Figure 1: Sample PGD for the diphtheria, tetanus and acellular pertussis vaccine, Infanrix
DTaP PGD page 1
DTaP PGD page 2
DTaP PGD page 3


It is important to explain to parents the reasons for the new immunisation schedule. A new patient information leaflet, A guide to pre-school immunisation9 is available from the local health promotion unit or from HPE Customer Services on 01235 465565/6.

An information pack for health professionals can be obtained by registering at www.immunisation.org.uk.
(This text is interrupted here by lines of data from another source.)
theorem opMovhi_delivers (x : RI) : (opMovhi x).Delivers 1 fun c => .s x.d.toNat ((c.sv x.d.toNat <<< 16) ||| x.i.setWidth 64) false :=
  ⟨rfl, rfl, rfl, rfl⟩

theorem opSel_delivers (x : RRR) : (opSel x).Delivers 1 fun c =>
    .s x.d.toNat (if c.t.p x.f.toNat then c.sv x.a.toNat else c.sv x.b.toNat) false := ⟨rfl, rfl, rfl, rfl⟩

theorem opBfx_delivers (x : RRR) : (opBfx x).Delivers 1 fun c =>
    .s x.d.toNat (bfxF x.f.toNat (c.sv x.d.toNat) (c.sv x.a.toNat) (c.sv x.b.toNat)) false := ⟨rfl, rfl, rfl, rfl⟩

/-- The quotients and remainders of 04 Table 4-4, the unsigned ones as words. -/
theorem divF_eq (n : Nat) (a b : W64) : divF n a b = match n with
    | 0 => if b = 0 then BitVec.allOnes 64 else BitVec.ofInt 64 (a.toInt.tdiv b.toInt)
    | 1 => if b = 0 then BitVec.allOnes 64 else a / b
    | 2 => if b = 0 then a else BitVec.ofInt 64 (a.toInt.tmod b.toInt)
    | _ => if b = 0 then a else a % b := by
  have quotient : BitVec.ofNat 64 (a.toNat / b.toNat) = a / b := by
    rw [← BitVec.toNat_udiv, BitVec.ofNat_toNat, BitVec.setWidth_eq]
  have remainder : BitVec.ofNat 64 (a.toNat % b.toNat) = a % b := by
    rw [← BitVec.toNat_umod, BitVec.ofNat_toNat, BitVec.setWidth_eq]
  match n with
  | 0 | 2 => rfl
  | 1 => rw [← quotient]; rfl
  | n + 3 => rw [← remainder]; rfl

/-- Settles O2: each form puts one result in flight at commit, whose bits are read by the facts about its function. -/
theorem scalarMoves : Obligations.ScalarMoves := by
  intro s u k r
  refine ⟨fun x hc => ?_, fun x hc => ?_, fun x hc => ?_, fun x => ?_, fun x => ?_, fun x => ?_⟩
  · exact (opMovi_delivers x).exec_eq ⟨rfl, fun _ => rfl⟩ hc
  · exact (opMovhi_delivers x).exec_eq ⟨rfl, fun _ => rfl⟩ hc
  · exact (opSel_delivers x).exec_eq ⟨rfl, fun _ => rfl⟩ hc
  · intro a n hc
    refine ⟨bitopF x.f.toNat a (r x.b.toNat), (rrrOp_delivers x _ _ _).exec_eq (i := .bitop x) ⟨rfl, fun _ => rfl⟩ hc, ?_⟩
    have small {m : Nat} (h : m ≤ 64) : (BitVec.ofNat 64 m).toNat = m := by rw [BitVec.toNat_ofNat]; omega
    have hclz := clzN_spec a.isLt
    have hctz := ctzN_spec 64 a.toNat
    refine ⟨fun h => ?_, fun h => ?_, fun h => ?_, fun h i hi => ?_, fun h i j hi hj => ?_, fun h i hi => ?_, fun h i hi => ?_⟩ <;>
      rw [h]
    · exact small (popN_le 64 a.toNat)
    · show (BitVec.ofNat 64 (clzN 64 a.toNat)).toNat ≤ 64 ∧ _
      rw [show (bitopF (1 : BitVec 3).toNat a (r x.b.toNat)).toNat = clzN 64 a.toNat from small hclz.1, small hclz.1]
      exact hclz
    · show (BitVec.ofNat 64 (ctzN 64 a.toNat)).toNat ≤ 64 ∧ _
      rw [show (bitopF (2 : BitVec 3).toNat a (r x.b.toNat)).toNat = ctzN 64 a.toNat from small hctz.1, small hctz.1]
      exact hctz
    · exact getLsbD_brev64 a hi
    · exact getLsbD_bswap64 a hi hj
    · exact getLsbD_w64_sextI hi
    · show (BitVec.ofNat 64 (a.toNat % 2 ^ (n + 1))).getLsbD i = _
      rw [BitVec.getLsbD_ofNat, Nat.testBit_mod_two_pow, decide_eq_true hi, Bool.true_and, Bool.and_comm]
      simp only [Nat.lt_succ_iff]
      rfl
  · intro a d b lo w hc
    refine ⟨_, (opBfx_delivers x).exec_eq (i := .bfx x) ⟨rfl, fun _ => rfl⟩ hc, ?_⟩
    show (_ → ∀ i, i < 64 → (bfxF x.f.toNat d a (r x.b.toNat)).getLsbD i = _) ∧
      (_ → ∀ i, i < 64 → (bfxF x.f.toNat d a (r x.b.toNat)).getLsbD i = _) ∧
      (_ → ∀ i, i < 64 → (bfxF x.f.toNat d a (r x.b.toNat)).getLsbD i = _)
    have hlo : fld (r x.b.toNat) 5 0 = lo := by rw [fld_eq]; simp [lo, b]
    have hw : min (fld (r x.b.toNat) 14 8) (64 - lo) = w := by rw [fld_eq]; rfl
    simp only [bfxF, hlo, hw]
    refine ⟨fun h i hi => ?_, fun h i hi => ?_, fun h i hi => ?_⟩ <;> rw [h]
    · exact getLsbD_bfxExtract a lo w hi
    · show BitVec.getLsbD (if w = 0 then 0 else w64 (sextI (a.toNat >>> lo) w)) i = _
      rcases hz : w with _ | m
      · simp
      · rw [if_neg (Nat.succ_ne_zero m), getLsbD_w64_sextI hi, Nat.testBit_shiftRight]
        simp [BitVec.testBit_toNat]
    · exact getLsbD_insert a d lo w hi
  · intro a b hc
    refine (issueOne_of_commits hc (o := opDiv x) rfl).trans ?_
    exact congrArg (fun y => committed u k fun v =>
      (v.fly k 18 (.s x.d.toNat y false)).modTh k fun t => { t with divFree := (u.th k).scyc + 18 }) (divF_eq x.f.toNat a b)

end Sys2Proof.Machine
end

section
/-! PROOFS. When the scalar and predicate instructions commit: what only its codes, its guard, its scalar sources and a schedule can stop (03 R86, 04 R105–R114, R127). -/

namespace Sys2Proof.Machine

open Sys2Proof

/-! ### Operations that only their codes, their guard, their scalar sources and a schedule can stop (03 R86) -/

/-- An operation of every issuer, with scalar sources alone, no check, hold or scratchpad access of its own, and no transfer. -/
structure SlotOp.Plain (o : SlotOp) : Prop where
  whr : o.whr = .any
  srcV : o.srcV = []
  srcB : o.srcB = []
  ill : o.ill = fun _ => false
  chk : o.chk = fun _ => none
  hold : o.hold = fun _ => none
  post : o.post = fun _ => none
  spRuns : o.spRuns = fun _ => []
  brk : o.brk = none
  impure : o.impure = fun _ => none
  xfer : o.xfer = fun _ => false
  endBad : o.endBad = fun _ => false

/-- Every other field of a plain operation has its default. -/
theorem SlotOp.Plain.of_eq {o : SlotOp} (h : o =
    { g := o.g, gn := o.gn, legal := o.legal, dsts := o.dsts, banks := o.banks
      srcS := o.srcS, sched := o.sched, onHold := o.onHold, draws := o.draws, barb := o.barb, stop := o.stop, eff := o.eff }) : o.Plain :=
  ⟨congrArg SlotOp.whr h, congrArg SlotOp.srcV h, congrArg SlotOp.srcB h, congrArg SlotOp.ill h, congrArg SlotOp.chk h,
    congrArg SlotOp.hold h, congrArg SlotOp.post h, congrArg SlotOp.spRuns h, congrArg SlotOp.brk h, congrArg SlotOp.impure h,
    congrArg SlotOp.xfer h, congrArg SlotOp.endBad h⟩

theorem spMissing_nil (s : State) (c cl : Nat) : s.spMissing c cl [] = [] := rfl

theorem purityFault_of_pure {c : IC} {o : SlotOp} (h : o.impure c = none) : purityFault c o = none := by
  unfold purityFault
  split
  · rw [h, Option.map_none, ite_self]
  · rfl

theorem SlotOp.Plain.clear {u : State} {k pos : Nat} {h : Header} {w : W32} {o : SlotOp} (hp : o.Plain) (hlegal : o.legal = true)
    (hon : o.on (u.th k) = true) (hsrc : ∀ n ∈ o.srcS, (u.th k).sBad n = false) (hsched : o.sched (oneIC u k pos w h) = false) :
    Clear u k pos h w o where
  static := by rw [slotStatic_eq_refusal hlegal (by rw [hp.ill]), hp.whr]; rfl
  guard := hon
  early := by
    have sound : o.poisoned (oneIC u k pos w h) = false := by
      simpa [SlotOp.poisoned, hp.srcV, hp.srcB, oneIC, IC.t] using hsrc
    simp [slotEarly, hsched, hp.xfer, hp.endBad, sound, hp.chk]
  ports := Or.inr (by rw [hp.srcV]; rfl)
  noBrk := hp.brk
  free := by simp [slotHold, hp.hold, hp.spRuns, spMissing_nil]
  late := by simp [slotPost, hp.post, purityFault_of_pure (congrFun hp.impure _)]

theorem commits_of_plain {s u : State} {k : Nat} {i : Instr} {o : SlotOp} (hcur : s.cur = k) (hi : Issues s k) (hb : s.begun k = u)
    (hf : Fits u k) (ho : slotOf i = some o) (hp : o.Plain) (hlegal : o.legal = true) (hon : o.on (u.th k) = true)
    (hsrc : ∀ n ∈ o.srcS, (u.th k).sBad n = false) (hsched : o.sched (oneIC u k 0 (encWord i)) = false) : Commits s u k 0 i :=
  ⟨hcur, hi, hb, hf, Or.inl (Or.inl rfl), o, ho, hp.clear hlegal hon hsrc hsched⟩

/-! ### The guard (03 R78) -/

theorem on_of_guard {o : SlotOp} {t : Thr} {g : Nat} {n : BitVec 1} (hg : o.g = g) (hn : o.gn = (n == 1)) (h : t.p g = (n == 0)) :
    o.on t = true := by
  have exclusive : ∀ n : BitVec 1, ((n == 0) != (n == 1)) = true := by decide
  rw [SlotOp.on, hg, hn, h, exclusive n]

/-! ### The statement -/

/-- Settles O4: every form is plain, and only DIV stands in a schedule. -/
theorem scalarNeverStalls : Obligations.ScalarNeverStalls := by
  intro s u k hcur hi hb hf on ok
  have pair {a b : BitVec 6} (ha : ok a) (hb : ok b) : ∀ n ∈ [a.toNat, b.toNat], (u.th k).sBad n = false := by
    simpa using ⟨ha, hb⟩
  have one {a : BitVec 6} (ha : ok a) : ∀ n ∈ [a.toNat], (u.th k).sBad n = false := by simpa using ha
  have none : ∀ n ∈ ([] : List Nat), (u.th k).sBad n = false := by simp
  have issue {i : Instr} {o : SlotOp} (ho : slotOf i = some o) (hp : o.Plain) (hlegal : o.legal = true) (hon : o.on (u.th k) = true)
      (hsrc : ∀ n ∈ o.srcS, (u.th k).sBad n = false) (hsched : o.sched (oneIC u k 0 (encWord i)) = false) : Commits s u k 0 i :=
    commits_of_plain hcur hi hb hf ho hp hlegal hon hsrc hsched
  refine ⟨fun x hg ha hb => ?_, fun x hg ha hb hd hl => ?_, fun x hg ha hb hfree hl => ?_, fun x hg ha => ?_, fun x hg ha => ?_,
    fun x hg => ⟨?_, fun hd => ?_⟩, fun x hg ha hb hl => ?_, fun x hg ha hl => ?_, fun x hg hl => ?_, fun x hg hl => ?_,
    fun x hg hl => ?_, fun x hg => ⟨fun hl => ?_, fun hl => ?_⟩, fun x hg ha hl => ?_, fun x hg hl => ?_⟩
  · have form {i : Instr} {lat : Nat} {f : W64 → W64 → W64} (ho : slotOf i = some (rrrOp x (legal i) lat f)) (hl : legal i = true) :
        Commits s u k 0 i := issue ho (.of_eq rfl) hl (on_of_guard rfl rfl hg) (pair ha hb) rfl
    simp only [List.forall_mem_cons]
    exact ⟨form rfl, form rfl, form rfl, form rfl, form rfl, form rfl, form rfl, form rfl, form rfl, form rfl, form rfl, form rfl,
      form rfl, form rfl, form rfl, form rfl, form rfl,
      fun hl => issue (o := opSel x) rfl (.of_eq rfl) hl (on_of_guard rfl rfl hg) (pair ha hb) rfl,
      form rfl, List.forall_mem_nil _⟩
  · refine issue (o := opBfx x) rfl (.of_eq rfl) hl (on_of_guard rfl rfl hg) ?_ rfl
    by_cases hins : x.f = 2
    · rw [show (opBfx x).srcS = [x.a.toNat, x.b.toNat, x.d.toNat] from if_pos hins]
      simpa using And.intro ha (And.intro hb (hd hins))
    · rw [show (opBfx x).srcS = [x.a.toNat, x.b.toNat] from if_neg hins]
      exact pair ha hb
  · exact issue (o := opDiv x) rfl (.of_eq rfl) hl (on_of_guard rfl rfl hg) (pair ha hb) (decide_eq_false (Nat.not_lt.mpr hfree))
  · have form {i : Instr} {f : W64 → W64 → W64} (ho : slotOf i = some (rriOp x f)) : Commits s u k 0 i :=
      issue ho (.of_eq rfl) rfl (on_of_guard rfl rfl hg) (one ha) rfl
    simp only [List.forall_mem_cons]
    exact ⟨form rfl, form rfl, form rfl, form rfl, List.forall_mem_nil _⟩
  · have form {i : Instr} {f : W64 → Nat → W64} (ho : slotOf i = some (shiOp x f)) : Commits s u k 0 i :=
      issue ho (.of_eq rfl) rfl (on_of_guard rfl rfl hg) (one ha) rfl
    simp only [List.forall_mem_cons]
    exact ⟨form rfl, form rfl, form rfl, List.forall_mem_nil _⟩
  · exact issue (o := opMovi x) rfl (.of_eq rfl) rfl (on_of_guard rfl rfl hg) none rfl
  · exact issue (o := opMovhi x) rfl (.of_eq rfl) rfl (on_of_guard rfl rfl hg) (one hd) rfl
  · exact issue (o := opCmp x) rfl (.of_eq rfl) hl (on_of_guard rfl rfl hg) (pair ha hb) rfl
  · exact issue (o := opCmpi x) rfl (.of_eq rfl) hl (on_of_guard rfl rfl hg) (one ha) rfl
  · exact issue (o := opPlog x) rfl (.of_eq rfl) hl (on_of_guard rfl rfl hg) none rfl
  · exact issue (o := opKtst x) rfl (.of_eq rfl) hl (on_of_guard rfl rfl hg) none rfl
  · exact issue (o := opKtstAll x) rfl (.of_eq rfl) hl (on_of_guard rfl rfl hg) none rfl
  · exact issue (o := opMovp x) rfl (.of_eq rfl) hl (on_of_guard rfl rfl hg) none rfl
  · exact issue (o := opMovxK x) rfl (.of_eq rfl) hl (on_of_guard rfl rfl hg) none rfl
  · exact issue (o := opMovpW x) rfl (.of_eq rfl) hl (on_of_guard rfl rfl hg) (one ha) rfl
  · exact issue (o := opMovx x) rfl (.of_eq rfl) hl (on_of_guard rfl rfl hg) none rfl

end Sys2Proof.Machine
end

section
/-! PROOFS. What a write of the part leaves as it was, and the start of a commit. -/

namespace Sys2Proof.Machine

open Sys2Proof

/-! ### What no write of the part's own changes (10 R291)

A write at a home ends copies, wakes watchers and cancels watches, and one that must wait stands as a request of the part's own; all
else is as it was.  That is one equation between the states without those parts, so it goes along a run of writes by transitivity. -/

/-- An issuer but for the mark of its WAITM. -/
def Thr.unwatched (t : Thr) : Thr := { t with waitm := none }

/-- A task but for the cancelling of its watch. -/
def Task.uncancelled (t : Task) : Task := { t with cancelled := false }

/-- The state without what a write or read of the part's may change. -/
def State.kept (s : State) : State :=
  { s with mem := [], tags := [], l1 := [], hostLines := [], dir := [], l2 := [], fresh := 0, links := [], pages := [], spCache := []
           nextId := 0, reqs := s.reqs.filter fun r => r.key != partKey, tasks := s.tasks.map Task.uncancelled
           thr := s.thr.map fun e => (e.1, e.2.unwatched) }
  1. Department of Health. Current Vaccine and Immunisation Issues 2001. CMO Letter PL/CMO/2001/5. http://www.doh.gov.uk/cmo/cmo0105.htm
  2. Department of Health. Immunisation against Infectious Disease. London: HMSO, 1996.
  3. Department of Health and Health Promotion. Diphtheria, Tetanus and Acellular Pertussis Pre-school Booster Factsheet. England: 2001. http://www.immunisation.org.uk/dtap.html
  4. NHS Executive (2000) Patient Group Directions (England Only). HSC 2000/026. Leeds:NHSE, 2000.
  5. The National Welsh Assembly. Review of Prescribing, Supply and Administration of Medicines – Sale, Supply and Administration of Medicines by Health Professionals Under Patient Group Directions (PGD). COCNO CDOCSOCPhA-SALEMED3. 22 December 2000.
  6. Scottish Executive Health Department. NHS HDL (2001)7. Patient Group Directions. January 2001. http://www.show.scot.nhs.uk/sehd/mels/hdl2001_07.htm
  7. UKCC. Code of Professional Conduct for the Nurse, Midwife and Health Visitor: 3rd edn. London: UKCC, 1992.
  8. UKCC. Standards for the Administration of Medicines. London: UKCC, 2000.
  9. Health Promotion England. A Guide to Pre-school Immunisation for 3 to 5 year olds. London: 2001.